WORKING DATA =>
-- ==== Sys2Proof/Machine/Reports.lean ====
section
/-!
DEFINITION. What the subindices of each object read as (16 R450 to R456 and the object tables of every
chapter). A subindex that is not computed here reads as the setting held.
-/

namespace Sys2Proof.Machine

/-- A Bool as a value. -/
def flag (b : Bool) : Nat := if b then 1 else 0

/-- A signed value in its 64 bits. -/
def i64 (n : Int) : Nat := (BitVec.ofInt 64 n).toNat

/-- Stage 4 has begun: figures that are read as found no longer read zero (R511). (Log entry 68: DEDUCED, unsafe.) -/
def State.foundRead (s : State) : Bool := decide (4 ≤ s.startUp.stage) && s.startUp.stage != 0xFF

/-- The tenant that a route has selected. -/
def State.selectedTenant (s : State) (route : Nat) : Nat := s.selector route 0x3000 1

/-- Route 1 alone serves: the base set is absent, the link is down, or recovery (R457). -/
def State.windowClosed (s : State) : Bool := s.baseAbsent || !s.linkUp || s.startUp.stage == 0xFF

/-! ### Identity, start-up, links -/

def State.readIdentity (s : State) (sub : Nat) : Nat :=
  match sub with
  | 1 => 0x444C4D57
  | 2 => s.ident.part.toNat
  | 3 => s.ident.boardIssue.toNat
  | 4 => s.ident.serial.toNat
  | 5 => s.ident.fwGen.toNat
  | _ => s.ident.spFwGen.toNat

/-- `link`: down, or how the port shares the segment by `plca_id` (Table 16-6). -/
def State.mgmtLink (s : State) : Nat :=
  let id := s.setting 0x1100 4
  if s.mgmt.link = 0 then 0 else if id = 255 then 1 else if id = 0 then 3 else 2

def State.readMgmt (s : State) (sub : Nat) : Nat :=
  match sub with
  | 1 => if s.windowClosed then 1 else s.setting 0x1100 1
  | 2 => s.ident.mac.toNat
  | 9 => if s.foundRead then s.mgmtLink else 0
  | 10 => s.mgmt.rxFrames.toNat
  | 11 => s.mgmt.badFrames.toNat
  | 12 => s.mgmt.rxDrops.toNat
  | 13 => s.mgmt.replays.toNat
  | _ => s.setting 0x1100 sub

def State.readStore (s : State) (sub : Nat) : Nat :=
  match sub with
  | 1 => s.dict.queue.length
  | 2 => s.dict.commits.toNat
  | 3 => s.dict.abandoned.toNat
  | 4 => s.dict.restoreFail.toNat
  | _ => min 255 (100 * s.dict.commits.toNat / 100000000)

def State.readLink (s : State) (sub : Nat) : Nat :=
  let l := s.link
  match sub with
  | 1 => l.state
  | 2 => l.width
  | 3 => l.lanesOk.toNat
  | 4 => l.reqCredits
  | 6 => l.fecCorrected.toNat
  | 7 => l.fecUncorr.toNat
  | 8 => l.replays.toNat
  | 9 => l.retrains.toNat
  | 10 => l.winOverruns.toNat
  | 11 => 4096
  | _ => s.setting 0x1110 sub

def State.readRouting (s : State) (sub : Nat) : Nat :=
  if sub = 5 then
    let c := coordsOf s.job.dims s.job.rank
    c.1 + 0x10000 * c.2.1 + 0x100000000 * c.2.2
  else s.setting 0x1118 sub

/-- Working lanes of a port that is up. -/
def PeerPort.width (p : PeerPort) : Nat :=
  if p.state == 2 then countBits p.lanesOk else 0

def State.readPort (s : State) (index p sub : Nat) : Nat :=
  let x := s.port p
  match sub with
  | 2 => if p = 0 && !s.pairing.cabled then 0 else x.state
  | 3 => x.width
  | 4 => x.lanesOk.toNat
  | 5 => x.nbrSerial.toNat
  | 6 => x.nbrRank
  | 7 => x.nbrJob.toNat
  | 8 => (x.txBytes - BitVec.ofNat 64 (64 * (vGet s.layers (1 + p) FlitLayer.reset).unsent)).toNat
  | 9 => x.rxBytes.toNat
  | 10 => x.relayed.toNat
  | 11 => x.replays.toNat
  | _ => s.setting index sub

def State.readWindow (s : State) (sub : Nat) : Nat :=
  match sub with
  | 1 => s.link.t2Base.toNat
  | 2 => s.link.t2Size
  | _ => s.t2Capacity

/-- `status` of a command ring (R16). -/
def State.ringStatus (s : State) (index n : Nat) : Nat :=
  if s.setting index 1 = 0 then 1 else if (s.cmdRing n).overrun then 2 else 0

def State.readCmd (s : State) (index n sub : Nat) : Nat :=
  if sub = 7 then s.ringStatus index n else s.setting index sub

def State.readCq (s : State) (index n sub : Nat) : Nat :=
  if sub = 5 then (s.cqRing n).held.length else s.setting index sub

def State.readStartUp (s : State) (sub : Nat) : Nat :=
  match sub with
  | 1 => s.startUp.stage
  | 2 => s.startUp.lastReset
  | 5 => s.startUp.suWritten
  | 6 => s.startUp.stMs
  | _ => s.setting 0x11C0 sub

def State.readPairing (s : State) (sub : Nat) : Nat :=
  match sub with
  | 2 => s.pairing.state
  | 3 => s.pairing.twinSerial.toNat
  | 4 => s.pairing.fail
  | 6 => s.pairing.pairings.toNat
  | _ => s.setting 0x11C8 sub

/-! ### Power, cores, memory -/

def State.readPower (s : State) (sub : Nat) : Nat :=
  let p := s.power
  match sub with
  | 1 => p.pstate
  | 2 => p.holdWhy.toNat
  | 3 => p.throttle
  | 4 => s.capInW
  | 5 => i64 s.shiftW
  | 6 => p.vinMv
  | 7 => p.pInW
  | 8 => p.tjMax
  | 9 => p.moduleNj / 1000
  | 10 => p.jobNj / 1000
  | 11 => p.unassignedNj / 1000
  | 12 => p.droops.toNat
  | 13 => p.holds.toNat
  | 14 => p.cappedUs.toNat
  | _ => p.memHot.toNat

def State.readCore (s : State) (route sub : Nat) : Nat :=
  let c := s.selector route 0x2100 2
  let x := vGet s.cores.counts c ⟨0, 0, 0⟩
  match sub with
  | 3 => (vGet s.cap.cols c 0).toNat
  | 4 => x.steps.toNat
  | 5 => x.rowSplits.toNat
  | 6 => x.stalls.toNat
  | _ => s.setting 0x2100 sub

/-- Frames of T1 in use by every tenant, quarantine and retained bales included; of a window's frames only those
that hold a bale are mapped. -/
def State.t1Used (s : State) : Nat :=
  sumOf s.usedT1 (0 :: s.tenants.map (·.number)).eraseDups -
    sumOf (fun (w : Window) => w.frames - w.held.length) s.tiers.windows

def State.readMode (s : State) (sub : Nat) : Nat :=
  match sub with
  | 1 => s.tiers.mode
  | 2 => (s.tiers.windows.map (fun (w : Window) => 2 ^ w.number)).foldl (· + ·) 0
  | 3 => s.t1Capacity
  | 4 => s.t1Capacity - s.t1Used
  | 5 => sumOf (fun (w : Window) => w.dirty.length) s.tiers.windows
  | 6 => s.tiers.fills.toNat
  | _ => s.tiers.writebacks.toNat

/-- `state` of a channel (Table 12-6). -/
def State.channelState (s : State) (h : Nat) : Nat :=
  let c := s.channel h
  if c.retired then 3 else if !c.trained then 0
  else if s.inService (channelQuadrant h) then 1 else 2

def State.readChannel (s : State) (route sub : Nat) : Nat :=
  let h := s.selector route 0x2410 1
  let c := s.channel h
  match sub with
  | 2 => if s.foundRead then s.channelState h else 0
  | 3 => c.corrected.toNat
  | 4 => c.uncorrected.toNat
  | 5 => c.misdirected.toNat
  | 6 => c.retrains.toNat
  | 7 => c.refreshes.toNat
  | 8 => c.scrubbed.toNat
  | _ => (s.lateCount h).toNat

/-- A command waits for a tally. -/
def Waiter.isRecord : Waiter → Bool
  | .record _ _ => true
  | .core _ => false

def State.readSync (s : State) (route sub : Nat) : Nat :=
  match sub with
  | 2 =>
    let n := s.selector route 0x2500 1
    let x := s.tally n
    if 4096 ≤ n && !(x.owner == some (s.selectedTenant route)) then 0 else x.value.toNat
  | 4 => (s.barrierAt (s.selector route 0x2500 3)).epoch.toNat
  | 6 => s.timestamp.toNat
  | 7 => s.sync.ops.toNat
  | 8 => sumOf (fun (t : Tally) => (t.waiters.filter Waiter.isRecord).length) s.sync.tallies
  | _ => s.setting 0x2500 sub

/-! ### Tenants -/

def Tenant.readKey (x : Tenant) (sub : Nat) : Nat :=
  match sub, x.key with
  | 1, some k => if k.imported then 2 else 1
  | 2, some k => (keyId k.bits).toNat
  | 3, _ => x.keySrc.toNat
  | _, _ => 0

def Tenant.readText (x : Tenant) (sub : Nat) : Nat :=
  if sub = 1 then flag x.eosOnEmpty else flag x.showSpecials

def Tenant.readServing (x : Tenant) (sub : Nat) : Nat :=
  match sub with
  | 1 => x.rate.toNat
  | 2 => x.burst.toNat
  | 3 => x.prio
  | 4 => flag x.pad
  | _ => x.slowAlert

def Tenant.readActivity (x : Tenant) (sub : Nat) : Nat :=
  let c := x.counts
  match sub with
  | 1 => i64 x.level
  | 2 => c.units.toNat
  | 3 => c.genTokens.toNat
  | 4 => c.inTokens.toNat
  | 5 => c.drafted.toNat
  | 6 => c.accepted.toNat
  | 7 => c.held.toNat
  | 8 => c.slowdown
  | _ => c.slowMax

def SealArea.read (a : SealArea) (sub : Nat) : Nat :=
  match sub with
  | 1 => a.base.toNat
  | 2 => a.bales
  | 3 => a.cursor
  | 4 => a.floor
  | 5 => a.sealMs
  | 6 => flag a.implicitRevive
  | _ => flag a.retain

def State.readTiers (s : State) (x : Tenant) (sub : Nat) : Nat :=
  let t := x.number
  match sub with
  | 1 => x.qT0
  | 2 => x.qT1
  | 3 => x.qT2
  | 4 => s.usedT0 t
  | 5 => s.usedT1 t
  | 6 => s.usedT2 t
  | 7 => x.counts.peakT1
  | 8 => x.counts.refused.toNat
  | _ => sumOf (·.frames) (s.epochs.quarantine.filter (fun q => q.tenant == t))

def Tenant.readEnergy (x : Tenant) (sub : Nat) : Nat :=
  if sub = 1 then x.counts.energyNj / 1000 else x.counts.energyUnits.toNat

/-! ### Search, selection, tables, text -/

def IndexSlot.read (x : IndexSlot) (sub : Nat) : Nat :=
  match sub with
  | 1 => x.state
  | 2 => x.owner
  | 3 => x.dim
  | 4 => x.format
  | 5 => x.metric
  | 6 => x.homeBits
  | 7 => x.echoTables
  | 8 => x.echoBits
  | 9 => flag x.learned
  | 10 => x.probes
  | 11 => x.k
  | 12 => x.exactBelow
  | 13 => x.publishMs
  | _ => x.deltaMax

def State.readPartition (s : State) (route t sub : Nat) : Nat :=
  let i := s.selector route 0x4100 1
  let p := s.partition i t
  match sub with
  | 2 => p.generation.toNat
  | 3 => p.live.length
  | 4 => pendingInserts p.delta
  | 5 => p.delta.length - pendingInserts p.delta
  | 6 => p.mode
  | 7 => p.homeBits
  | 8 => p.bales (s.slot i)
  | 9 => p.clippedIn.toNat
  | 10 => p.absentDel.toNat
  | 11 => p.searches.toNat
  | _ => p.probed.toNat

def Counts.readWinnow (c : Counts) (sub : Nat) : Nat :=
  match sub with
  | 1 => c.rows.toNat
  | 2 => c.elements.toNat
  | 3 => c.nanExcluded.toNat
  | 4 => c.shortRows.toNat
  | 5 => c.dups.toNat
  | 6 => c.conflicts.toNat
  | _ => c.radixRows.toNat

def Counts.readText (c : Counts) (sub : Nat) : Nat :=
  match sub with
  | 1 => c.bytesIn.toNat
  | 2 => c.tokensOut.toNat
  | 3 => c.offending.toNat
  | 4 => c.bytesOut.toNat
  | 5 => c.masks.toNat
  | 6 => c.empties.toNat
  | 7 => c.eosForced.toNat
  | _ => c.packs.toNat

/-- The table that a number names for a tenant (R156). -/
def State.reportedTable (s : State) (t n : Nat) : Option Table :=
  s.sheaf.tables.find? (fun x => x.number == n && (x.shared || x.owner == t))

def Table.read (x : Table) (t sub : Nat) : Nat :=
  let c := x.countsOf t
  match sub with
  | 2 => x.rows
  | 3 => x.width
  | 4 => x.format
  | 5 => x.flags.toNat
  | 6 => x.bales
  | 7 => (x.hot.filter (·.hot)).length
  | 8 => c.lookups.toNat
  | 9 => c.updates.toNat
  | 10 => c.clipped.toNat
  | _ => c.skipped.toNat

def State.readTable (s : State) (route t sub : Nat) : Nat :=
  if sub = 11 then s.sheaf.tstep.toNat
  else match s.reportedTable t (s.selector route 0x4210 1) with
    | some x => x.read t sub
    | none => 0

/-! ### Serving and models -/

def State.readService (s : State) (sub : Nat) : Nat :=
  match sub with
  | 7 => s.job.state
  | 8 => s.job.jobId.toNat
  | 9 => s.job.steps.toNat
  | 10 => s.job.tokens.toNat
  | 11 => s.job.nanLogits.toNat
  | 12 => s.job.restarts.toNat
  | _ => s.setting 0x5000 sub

EXERCISE OBJECTIVE =>
With the line holding "def State.readCq (s" as the first and the line holding "3 => s.pairing.twinSerial.toNat" as the last, please transcribe exactly the lines of the material above in that range and nothing else.

RESULT OF THE TASK =>
def State.readCq (s : State) (index n sub : Nat) : Nat :=
  if sub = 5 then (s.cqRing n).held.length else s.setting index sub

def State.readStartUp (s : State) (sub : Nat) : Nat :=
  match sub with
  | 1 => s.startUp.stage
  | 2 => s.startUp.lastReset
  | 5 => s.startUp.suWritten
  | 6 => s.startUp.stMs
  | _ => s.setting 0x11C0 sub

def State.readPairing (s : State) (sub : Nat) : Nat :=
  match sub with
  | 2 => s.pairing.state
  | 3 => s.pairing.twinSerial.toNat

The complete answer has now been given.